Alistair McLean, the fundraising regulator's chief executive, urges a system of 'self-regulation plus'

Alistair McLean
Alistair McLean

All fundraising charities and organisations with annual voluntary incomes above a certain level should be obliged to become members of the Fundraising Standards Board, according to the fundraising regulator.

In its response to Lord Hodgson’s review of the Charities Act 2006, the FRSB suggests a system it calls "self-regulation plus", to strengthen the system of regulation. It says this would involve some form of obligation on all fundraising charities and organisations with annual voluntary incomes above a certain level to become members of the FRSB. This level should be similar to the level prevailing at the time with the Charity Commission, the response says.

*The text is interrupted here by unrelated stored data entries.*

/-- GET_SUPPORTED_LOGS (R483): the Command Effects Log only. -/
def execGetSupportedLogs (x : Mbx) (s : State) : Outcome :=
  .next (s.stdCommand x .any 0 fun s => s.reply x rcSuccess (toLe 2 1 ++ zeros 6 ++ celUuid ++ toLe 4 (4 * (stdOpcodes ++ vendorOpcodes).length)))

/-- GET_LOG (R483). -/
def execGetLog (x : Mbx) (s : State) : Outcome :=
  .next (s.stdCommand x .any 24 fun s =>
    let d := s.celBytes
    if x.data.take 16 ≠ celUuid ∨ mb32 x 16 + mb32 x 20 > d.length then s.reply x rcInvalidInput []
    else s.drew.reply x rcSuccess ((d.drop (mb32 x 16)).take (mb32 x 20)))

/-- IDENTIFY_MEMORY_DEVICE (R479): total and volatile capacity of 512 TiB, in multiples of 256 MiB, no persistent capacity; logs of 256 records. -/
def execIdentifyMemoryDevice (x : Mbx) (s : State) : Outcome :=
  .next (s.stdCommand x .any 0 fun s =>
    let f (i n : Nat) : Bytes := (List.range n).map fun j => Config.answerByte s.draws (i + j)
    s.drew.reply x rcSuccess (f 0 16 ++ toLe 8 (2 ^ 21) ++ toLe 8 (2 ^ 21) ++ toLe 8 0 ++ f 40 8 ++ toLe 2 256 ++ toLe 2 256 ++ toLe 2 256
      ++ toLe 2 256 ++ f 56 11))

/-- GET_HEALTH_INFO (R483). -/
def execGetHealthInfo (x : Mbx) (s : State) : Outcome := .next (s.stdCommand x .any 0 fun s => s.freeOut x 18)

/-- GET_FW_INFO (R483). -/
def execGetFwInfo (x : Mbx) (s : State) : Outcome := .next (s.stdCommand x .any 0 fun s => s.freeOut x 80)

/-- MAILBOX_UNSUPPORTED (R483, R484): an opcode that no table assigns. -/
def execMailboxUnsupported (x : Mbx) (opcode : Fin 65536) (s : State) : Outcome :=
  .next (if (stdOpcodes ++ vendorOpcodes).contains opcode.val then s
    else if s.reaches x then ((s.unidle).bump cntHp 2 1).reply x rcUnsupported [] else s)

/-! ## Poison commands (R486, R487) -/

/-- Window and space address of a device physical address of an LD (R479), when a slot maps it. -/
def State.dpaAt (s : State) (ld dpa : Nat) : Option (Nat × Nat) :=
  (s.slotExt ld (dpa / 2 ^ 46) (dpa % 2 ^ 46)).map fun e => (e, e * 2 ^ 30 + dpa % 2 ^ 30)

/-- CXL source of a poison record (Table 16-5). -/
def poisonSource (p : Poison) : Nat :=
  if p.injected then 3
  else if p.synd = 1 ∨ p.synd = 6 ∨ p.synd = 8 ∨ p.synd = 9 then 2
  else if p.synd = 2 ∨ p.synd = 7 then 1
  else if p.synd = 0x0B then 7 else 0

/-- Records of the entries of this module's list that an LD's windows map: DPA, lines, source. -/
def State.poisonRecs (s : State) (ld : Nat) : List (Nat × Nat × Nat) :=
  (List.range 8).flatMap fun w => ((look s.spc.slots (ld * 8 + w)).getD []).flatMap fun m =>
    (s.integ.plist.filter fun p => extOf (poisonPage p) == m.2).map fun p =>
      let off := if p.page then pageIdx p.addr * 4096 else p.addr * 64 % 2 ^ 30
      (w * 2 ^ 46 + m.1 * 2 ^ 30 + off, if p.page then 64 else 1, poisonSource p)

The review is considering all areas of charity law, including the rules governing fundraising.

The FRSB’s response to the review says its proposed regulatory model would increase the level of funding for the FRSB, which has more than 1,350 members, received through membership fees. 

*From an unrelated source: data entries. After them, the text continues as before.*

-- ==== Sys2Proof/Machine/Envelope.lean ====
section
/-! DEFINITION. The secured message that carries a vendor command (spec/16_host_interface.md R485; spec/13_security.md R430). -/

namespace Sys2Proof.Machine

open Sys2Proof

/-! ## Commands of one opcode in two rows -/

/-- ACCOUNT_BIND by its operation. -/
def accountBind (x : Mbx) (s : State) : Outcome := if mb8 x 1 = 1 then execAccountBindAdd x s else execAccountBindRemove x s
/-- TIER_MOVE by its operation. -/
def tierMoveOp (x : Mbx) (s : State) : Outcome := if mb8 x 4 = 2 then execTierMoveDemote x s else execTierMovePromote x s
/-- MOVER_CTL by its operation. -/
def moverCtlOp (x : Mbx) (s : State) : Outcome := if mb8 x 5 = 2 then execMoverCtlAbort x s else execMoverCtlResume x s
/-- FREEZE by its byte 4. -/
def freezeOp (x : Mbx) (s : State) : Outcome := if mb8 x 4 = 0 then execFreezeThaw x s else execFreeze x s
/-- SEED_WRITE by its offset. -/
def seedWriteOp (x : Mbx) (s : State) : Outcome := if mb32 x 8 = 2 ^ 32 - 1 then execSeedWriteEnd x s else execSeedWrite x s

/-- The vendor commands by opcode. -/
def vendorTable : List (Nat × (Mbx → State → Outcome)) :=
  [(0xC000, execLeaseGrant), (0xC001, execLeaseRenew), (0xC002, execLeaseRelease), (0xC003, execLeaseAttach),
   (0xC004, execLeaseQuery), (0xC005, execLeaseRevoke), (0xC008, execAccountSet), (0xC009, execAccountQuery),
   (0xC00A, execExtentRespread), (0xC00B, accountBind), (0xC100, execPubBuild), (0xC101, execPubFlip),
   (0xC102, execDirQuery), (0xC200, execTrain), (0xC201, execTableLoad), (0xC202, execTablePublish),
   (0xC203, execTableBind), (0xC204, execTableRetire), (0xC205, execTableQuery), (0xC206, execRecode),
   (0xC208, execVlrBind), (0xC209, execVlrDiscard), (0xC300, execPolicyActivate), (0xC301, execStreamStart)] ++
  [(0xC302, execStreamStop), (0xC303, execStreamQuery), (0xC304, execPagePin), (0xC305, execPageUnpin),
   (0xC306, tierMoveOp), (0xC400, execFarWearQuery), (0xC401, execFarDieRetire), (0xC500, execSheafLoad),
   (0xC501, execSheafUnload), (0xC502, execSheafQuery), (0xC503, execCtxCancel), (0xC600, execFormQuery),
   (0xC601, execFormAdopt), (0xC602, execWitnessForce), (0xC603, execLinkRetrain), (0xC604, execResyncQuery),
   (0xC700, execQosClassSet), (0xC701, execQosReserve), (0xC702, execQosQuery), (0xC800, execBroomStart),
   (0xC801, execBroomQuery), (0xC802, execRetire), (0xC803, execChaffQuery), (0xC804, execMoverCopy)] ++
  [(0xC805, moverCtlOp), (0xC900, execKeyQuery), (0xC901, execAccountErase), (0xC902, execSpaceKeyRoll),
   (0xCA00, execStkRead), (0xCA01, freezeOp), (0xCA02, execGaspRead), (0xCB00, execDozeEnter),
   (0xCB01, execDozeExit), (0xCB02, execWarmReset), (0xCB03, execModuleReset), (0xCB04, execChannelReset),
   (0xCB05, seedWriteOp), (0xCB06, execSeedQuery)]

/-- The state that an outcome goes on from. -/
def stateOf (s : State) : Outcome → State
  | .next t => t
  | _ => s

/-- A mailbox answer as the response of a secured message: return code, output length, output. -/
def asResponse (who : Issuer) (o : Out) : Out :=
  match o with
  | .mbox w rc out => if w = whoOf who then .spdm w 0x7E (toLe 2 rc ++ toLe 4 out.length ++ out) else o
  | _ => o

/-- Turn the answers given since `a` outputs and `b` delayed answers into responses. -/
def State.enveloped (s : State) (who : Issuer) (a b : Nat) : State :=
  let s := { s with out := s.out.take a ++ (s.out.drop a).map (asResponse who) }
  s.onHdg fun h => { h with replies := h.replies.take b ++ (h.replies.drop b).map fun r => (r.1, asResponse who r.2) }

/-- VENDOR_DEFINED_REQUEST (R485): within an established session, of StandardID 3 and the module's PCI vendor ID; the command in its payload runs
as one of the session. -/
def execVendorDefinedRequest (who : Issuer) (sess : Fin 2) (std vendor : Nat) (payload : Bytes) (s : State) : Outcome :=
  .next (s.inSess who sess fun s =>
    if std ≠ 3 ∨ vendor ≠ Config.pciVendor ∨ payload.length < 6 then s.spdmErr who errRequest
    else
      let x : Mbx := ⟨who, some sess, (payload.drop 6).take (leAt payload 2 4)⟩
      let t :=
        if payload.length < 6 + leAt payload 2 4 then s.reply x rcInvalidInput []
        else match vendorTable.find? fun e => e.1 == leAt payload 0 2 with
        | some e => stateOf s (e.2 x s)
        | none => s.reply x rcUnsupported []
      t.enveloped who s.out.length s.hdg.replies.length)

end Sys2Proof.Machine
end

"If there was a greater obligation placed on all legitimate fundraising charities to be members of the FRSB, those operating outside the law would be easier to spot," it says. "If the FRSB had sufficient funding to promote awareness, monitor compliance and administer effective and proportionate sanctions, standards would improve and public confidence would grow."

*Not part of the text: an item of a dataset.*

-- ==== Sys2Proof/Machine/Dispatch.lean ====
section
/-! DEFINITION. One arm per command: a direct call of its meaning. -/

namespace Sys2Proof.Machine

To support greater levels of sign-up, the FRSB suggests a number of new incentives, including restricting public fundraising licences to FRSB member charities.

"There is the possibility that the review will take a position on public licences and the administration of them," it says. "Whatever recommendation is made on this matter, we would recommend that public collections licences should be issued only to FRSB members."

The response says there should be greater public acknowledgement by the Charity Commission and other strategic partners that fundraising charities have an obligation to be members of the FRSB.

"This could, for example, take the form of the commission asking all charities to declare in their annual returns if they are members of the FRSB and encouraging all those that aren’t to join," it says.

The FRSB says that 37 per cent of complaints that come directly from members of the public are about non-members’ fundraising practices. "While the FRSB follows these up, there is limited redress for us when dealing with the charity, and the negative impact on public confidence remains," the response says.

The FRSB believes it should have stronger sanctions against members that breach the Institute of Fundraising’s codes of practice, which should include the power to impose fines as a last resort – a measure the FRSB’s chief executive, Alistair McLean, told Third Sector earlier this month it was considering. The response also says it should audit charities before they sign up to become members.  

So that it can grow in scale and build public awareness of its work, the FRSB suggests other methods to increase its funding, including taking a small proportion of Gift Aid. It says it would need wide consultation before being implemented.

McLean said: "The charity sector has been quick to adapt to self-regulation and commit to best practice and should be congratulated for that commitment. But the key to strengthening the scheme further is in engaging many more members."